*DIRECTIONS*
Every entry below is to be retyped exactly as it appears.

Stored data entries
/-! ## Updates of a group -/

@[simp] theorem Group.setThread_kid : (g.setThread t th).kid = g.kid := rfl
@[simp] theorem Group.setThread_cid : (g.setThread t th).cid = g.cid := rfl
@[simp] theorem Group.setThread_grp : (g.setThread t th).grp = g.grp := rfl
@[simp] theorem Group.setThread_gwid : (g.setThread t th).gwid = g.gwid := rfl
@[simp] theorem Group.setThread_loc : (g.setThread t th).loc = g.loc := rfl
@[simp] theorem Group.setThread_preempt : (g.setThread t th).preempt = g.preempt := rfl
@[simp] theorem Group.setThread_atLbar : (g.setThread t th).atLbar = g.atLbar := rfl
@[simp] theorem Group.setThread_lbarDead : (g.setThread t th).lbarDead = g.lbarDead := rfl
@[simp] theorem Group.setThread_spad : (g.setThread t th).spad = g.spad := rfl
@[simp] theorem Group.setThread_xlive : (g.setThread t th).xlive = g.xlive := rfl
@[simp] theorem Group.setThread_xshadow : (g.setThread t th).xshadow = g.xshadow := rfl
@[simp] theorem Group.setThread_tiles : (g.setThread t th).tiles = g.tiles := rfl
@[simp] theorem Group.setThread_slots : (g.setThread t th).slots = g.slots := rfl
@[simp] theorem Group.setThread_bars : (g.setThread t th).bars = g.bars := rfl
@[simp] theorem Group.setThread_eng : (g.setThread t th).eng = g.eng := rfl
@[simp] theorem Group.setThread_mx : (g.setThread t th).mx = g.mx := rfl
@[simp] theorem Group.setThread_uq : (g.setThread t th).uq = g.uq := rfl
@[simp] theorem Group.setThread_uqFreed : (g.setThread t th).uqFreed = g.uqFreed := rfl
@[simp] theorem Group.setThread_reserve : (g.setThread t th).reserve = g.reserve := rfl
@[simp] theorem Group.setThread_claims : (g.setThread t th).claims = g.claims := rfl
@[simp] theorem Group.setThread_regions : (g.setThread t th).regions = g.regions := rfl
@[simp] theorem Group.setThread_hart : (g.setThread t th).hart = g.hart := rfl
@[simp] theorem Group.setThread_pendW : (g.setThread t th).pendW = g.pendW := rfl
@[simp] theorem Group.setThread_stamps : (g.setThread t th).stamps = g.stamps := rfl
@[simp] theorem Group.setThread_rels : (g.setThread t th).rels = g.rels := rfl
@[simp] theorem Group.setThread_stall : (g.setThread t th).stall = g.stall := rfl
@[simp] theorem Group.setThread_xphase : (g.setThread t th).xphase = g.xphase := rfl
@[simp] theorem Group.modThread_kid (h : Thread → Thread) : (g.modThread t h).kid = g.kid := by unfold Group.modThread; split <;> rfl
@[simp] theorem Group.modThread_cid (h : Thread → Thread) : (g.modThread t h).cid = g.cid := by unfold Group.modThread; split <;> rfl
@[simp] theorem Group.modThread_grp (h : Thread → Thread) : (g.modThread t h).grp = g.grp := by unfold Group.modThread; split <;> rfl
@[simp] theorem Group.modThread_gwid (h : Thread → Thread) : (g.modThread t h).gwid = g.gwid := by unfold Group.modThread; split <;> rfl
@[simp] theorem Group.modThread_loc (h : Thread → Thread) : (g.modThread t h).loc = g.loc := by unfold Group.modThread; split <;> rfl
@[simp] theorem Group.modThread_preempt (h : Thread → Thread) : (g.modThread t h).preempt = g.preempt := by unfold Group.modThread; split <;> rfl
@[simp] theorem Group.modThread_atLbar (h : Thread → Thread) : (g.modThread t h).atLbar = g.atLbar := by unfold Group.modThread; split <;> rfl
@[simp] theorem Group.modThread_lbarDead (h : Thread → Thread) : (g.modThread t h).lbarDead = g.lbarDead := by unfold Group.modThread; split <;> rfl
@[simp] theorem Group.modThread_spad (h : Thread → Thread) : (g.modThread t h).spad = g.spad := by unfold Group.modThread; split <;> rfl
@[simp] theorem Group.modThread_xlive (h : Thread → Thread) : (g.modThread t h).xlive = g.xlive := by unfold Group.modThread; split <;> rfl
@[simp] theorem Group.modThread_xshadow (h : Thread → Thread) : (g.modThread t h).xshadow = g.xshadow := by unfold Group.modThread; split <;> rfl
@[simp] theorem Group.modThread_tiles (h : Thread → Thread) : (g.modThread t h).tiles = g.tiles := by unfold Group.modThread; split <;> rfl
@[simp] theorem Group.modThread_slots (h : Thread → Thread) : (g.modThread t h).slots = g.slots := by unfold Group.modThread; split <;> rfl
@[simp] theorem Group.modThread_bars (h : Thread → Thread) : (g.modThread t h).bars = g.bars := by unfold Group.modThread; split <;> rfl
@[simp] theorem Group.modThread_eng (h : Thread → Thread) : (g.modThread t h).eng = g.eng := by unfold Group.modThread; split <;> rfl
@[simp] theorem Group.modThread_mx (h : Thread → Thread) : (g.modThread t h).mx = g.mx := by unfold Group.modThread; split <;> rfl
@[simp] theorem Group.modThread_uq (h : Thread → Thread) : (g.modThread t h).uq = g.uq := by unfold Group.modThread; split <;> rfl
@[simp] theorem Group.modThread_uqFreed (h : Thread → Thread) : (g.modThread t h).uqFreed = g.uqFreed := by unfold Group.modThread; split <;> rfl
@[simp] theorem Group.modThread_reserve (h : Thread → Thread) : (g.modThread t h).reserve = g.reserve := by unfold Group.modThread; split <;> rfl
@[simp] theorem Group.modThread_claims (h : Thread → Thread) : (g.modThread t h).claims = g.claims := by unfold Group.modThread; split <;> rfl
@[simp] theorem Group.modThread_regions (h : Thread → Thread) : (g.modThread t h).regions = g.regions := by unfold Group.modThread; split <;> rfl
@[simp] theorem Group.modThread_hart (h : Thread → Thread) : (g.modThread t h).hart = g.hart := by unfold Group.modThread; split <;> rfl
@[simp] theorem Group.modThread_pendW (h : Thread → Thread) : (g.modThread t h).pendW = g.pendW := by unfold Group.modThread; split <;> rfl
@[simp] theorem Group.modThread_stamps (h : Thread → Thread) : (g.modThread t h).stamps = g.stamps := by unfold Group.modThread; split <;> rfl
@[simp] theorem Group.modThread_rels (h : Thread → Thread) : (g.modThread t h).rels = g.rels := by unfold Group.modThread; split <;> rfl
@[simp] theorem Group.modThread_stall (h : Thread → Thread) : (g.modThread t h).stall = g.stall := by unfold Group.modThread; split <;> rfl
@[simp] theorem Group.modThread_xphase (h : Thread → Thread) : (g.modThread t h).xphase = g.xphase := by unfold Group.modThread; split <;> rfl
@[simp] theorem Group.setThread_threads : (g.setThread t th).threads = mset g.threads t th := rfl
theorem Group.modThread_threads (h : Thread → Thread) (ht : mget g.threads t = some th) :
    (g.modThread t h).threads = mset g.threads t (h th) := by
  simp [Group.modThread, ht]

*EXERCISE RESPONSE*
/-! ## Updates of a group -/

@[simp] theorem Group.setThread_kid : (g.setThread t th).kid = g.kid := rfl
@[simp] theorem Group.setThread_cid : (g.setThread t th).cid = g.cid := rfl
@[simp] theorem Group.setThread_grp : (g.setThread t th).grp = g.grp := rfl
@[simp] theorem Group.setThread_gwid : (g.setThread t th).gwid = g.gwid := rfl
@[simp] theorem Group.setThread_loc : (g.setThread t th).loc = g.loc := rfl
@[simp] theorem Group.setThread_preempt : (g.setThread t th).preempt = g.preempt := rfl
@[simp] theorem Group.setThread_atLbar : (g.setThread t th).atLbar = g.atLbar := rfl
@[simp] theorem Group.setThread_lbarDead : (g.setThread t th).lbarDead = g.lbarDead := rfl
@[simp] theorem Group.setThread_spad : (g.setThread t th).spad = g.spad := rfl
@[simp] theorem Group.setThread_xlive : (g.setThread t th).xlive = g.xlive := rfl
@[simp] theorem Group.setThread_xshadow : (g.setThread t th).xshadow = g.xshadow := rfl
@[simp] theorem Group.setThread_tiles : (g.setThread t th).tiles = g.tiles := rfl
@[simp] theorem Group.setThread_slots : (g.setThread t th).slots = g.slots := rfl
@[simp] theorem Group.setThread_bars : (g.setThread t th).bars = g.bars := rfl
@[simp] theorem Group.setThread_eng : (g.setThread t th).eng = g.eng := rfl
@[simp] theorem Group.setThread_mx : (g.setThread t th).mx = g.mx := rfl
@[simp] theorem Group.setThread_uq : (g.setThread t th).uq = g.uq := rfl
@[simp] theorem Group.setThread_uqFreed : (g.setThread t th).uqFreed = g.uqFreed := rfl
@[simp] theorem Group.setThread_reserve : (g.setThread t th).reserve = g.reserve := rfl
@[simp] theorem Group.setThread_claims : (g.setThread t th).claims = g.claims := rfl
@[simp] theorem Group.setThread_regions : (g.setThread t th).regions = g.regions := rfl
@[simp] theorem Group.setThread_hart : (g.setThread t th).hart = g.hart := rfl
@[simp] theorem Group.setThread_pendW : (g.setThread t th).pendW = g.pendW := rfl
@[simp] theorem Group.setThread_stamps : (g.setThread t th).stamps = g.stamps := rfl
@[simp] theorem Group.setThread_rels : (g.setThread t th).rels = g.rels := rfl
@[simp] theorem Group.setThread_stall : (g.setThread t th).stall = g.stall := rfl
@[simp] theorem Group.setThread_xphase : (g.setThread t th).xphase = g.xphase := rfl
@[simp] theorem Group.modThread_kid (h : Thread → Thread) : (g.modThread t h).kid = g.kid := by unfold Group.modThread; split <;> rfl
@[simp] theorem Group.modThread_cid (h : Thread → Thread) : (g.modThread t h).cid = g.cid := by unfold Group.modThread; split <;> rfl
@[simp] theorem Group.modThread_grp (h : Thread → Thread) : (g.modThread t h).grp = g.grp := by unfold Group.modThread; split <;> rfl
@[simp] theorem Group.modThread_gwid (h : Thread → Thread) : (g.modThread t h).gwid = g.gwid := by unfold Group.modThread; split <;> rfl
@[simp] theorem Group.modThread_loc (h : Thread → Thread) : (g.modThread t h).loc = g.loc := by unfold Group.modThread; split <;> rfl
@[simp] theorem Group.modThread_preempt (h : Thread → Thread) : (g.modThread t h).preempt = g.preempt := by unfold Group.modThread; split <;> rfl
@[simp] theorem Group.modThread_atLbar (h : Thread → Thread) : (g.modThread t h).atLbar = g.atLbar := by unfold Group.modThread; split <;> rfl
@[simp] theorem Group.modThread_lbarDead (h : Thread → Thread) : (g.modThread t h).lbarDead = g.lbarDead := by unfold Group.modThread; split <;> rfl
@[simp] theorem Group.modThread_spad (h : Thread → Thread) : (g.modThread t h).spad = g.spad := by unfold Group.modThread; split <;> rfl
@[simp] theorem Group.modThread_xlive (h : Thread → Thread) : (g.modThread t h).xlive = g.xlive := by unfold Group.modThread; split <;> rfl
@[simp] theorem Group.modThread_xshadow (h : Thread → Thread) : (g.modThread t h).xshadow = g.xshadow := by unfold Group.modThread; split <;> rfl
@[simp] theorem Group.modThread_tiles (h : Thread → Thread) : (g.modThread t h).tiles = g.tiles := by unfold Group.modThread; split <;> rfl
@[simp] theorem Group.modThread_slots (h : Thread → Thread) : (g.modThread t h).slots = g.slots := by unfold Group.modThread; split <;> rfl
@[simp] theorem Group.modThread_bars (h : Thread → Thread) : (g.modThread t h).bars = g.bars := by unfold Group.modThread; split <;> rfl
@[simp] theorem Group.modThread_eng (h : Thread → Thread) : (g.modThread t h).eng = g.eng := by unfold Group.modThread; split <;> rfl
@[simp] theorem Group.modThread_mx (h : Thread → Thread) : (g.modThread t h).mx = g.mx := by unfold Group.modThread; split <;> rfl
@[simp] theorem Group.modThread_uq (h : Thread → Thread) : (g.modThread t h).uq = g.uq := by unfold Group.modThread; split <;> rfl
@[simp] theorem Group.modThread_uqFreed (h : Thread → Thread) : (g.modThread t h).uqFreed = g.uqFreed := by unfold Group.modThread; split <;> rfl
@[simp] theorem Group.modThread_reserve (h : Thread → Thread) : (g.modThread t h).reserve = g.reserve := by unfold Group.modThread; split <;> rfl
@[simp] theorem Group.modThread_claims (h : Thread → Thread) : (g.modThread t h).claims = g.claims := by unfold Group.modThread; split <;> rfl
@[simp] theorem Group.modThread_regions (h : Thread → Thread) : (g.modThread t h).regions = g.regions := by unfold Group.modThread; split <;> rfl
@[simp] theorem Group.modThread_hart (h : Thread → Thread) : (g.modThread t h).hart = g.hart := by unfold Group.modThread; split <;> rfl
@[simp] theorem Group.modThread_pendW (h : Thread → Thread) : (g.modThread t h).pendW = g.pendW := by unfold Group.modThread; split <;> rfl
@[simp] theorem Group.modThread_stamps (h : Thread → Thread) : (g.modThread t h).stamps = g.stamps := by unfold Group.modThread; split <;> rfl
@[simp] theorem Group.modThread_rels (h : Thread → Thread) : (g.modThread t h).rels = g.rels := by unfold Group.modThread; split <;> rfl
@[simp] theorem Group.modThread_stall (h : Thread → Thread) : (g.modThread t h).stall = g.stall := by unfold Group.modThread; split <;> rfl
@[simp] theorem Group.modThread_xphase (h : Thread → Thread) : (g.modThread t h).xphase = g.xphase := by unfold Group.modThread; split <;> rfl
@[simp] theorem Group.setThread_threads : (g.setThread t th).threads = mset g.threads t th := rfl
theorem Group.modThread_threads (h : Thread → Thread) (ht : mget g.threads t = some th) :
    (g.modThread t h).threads = mset g.threads t (h th) := by
  simp [Group.modThread, ht]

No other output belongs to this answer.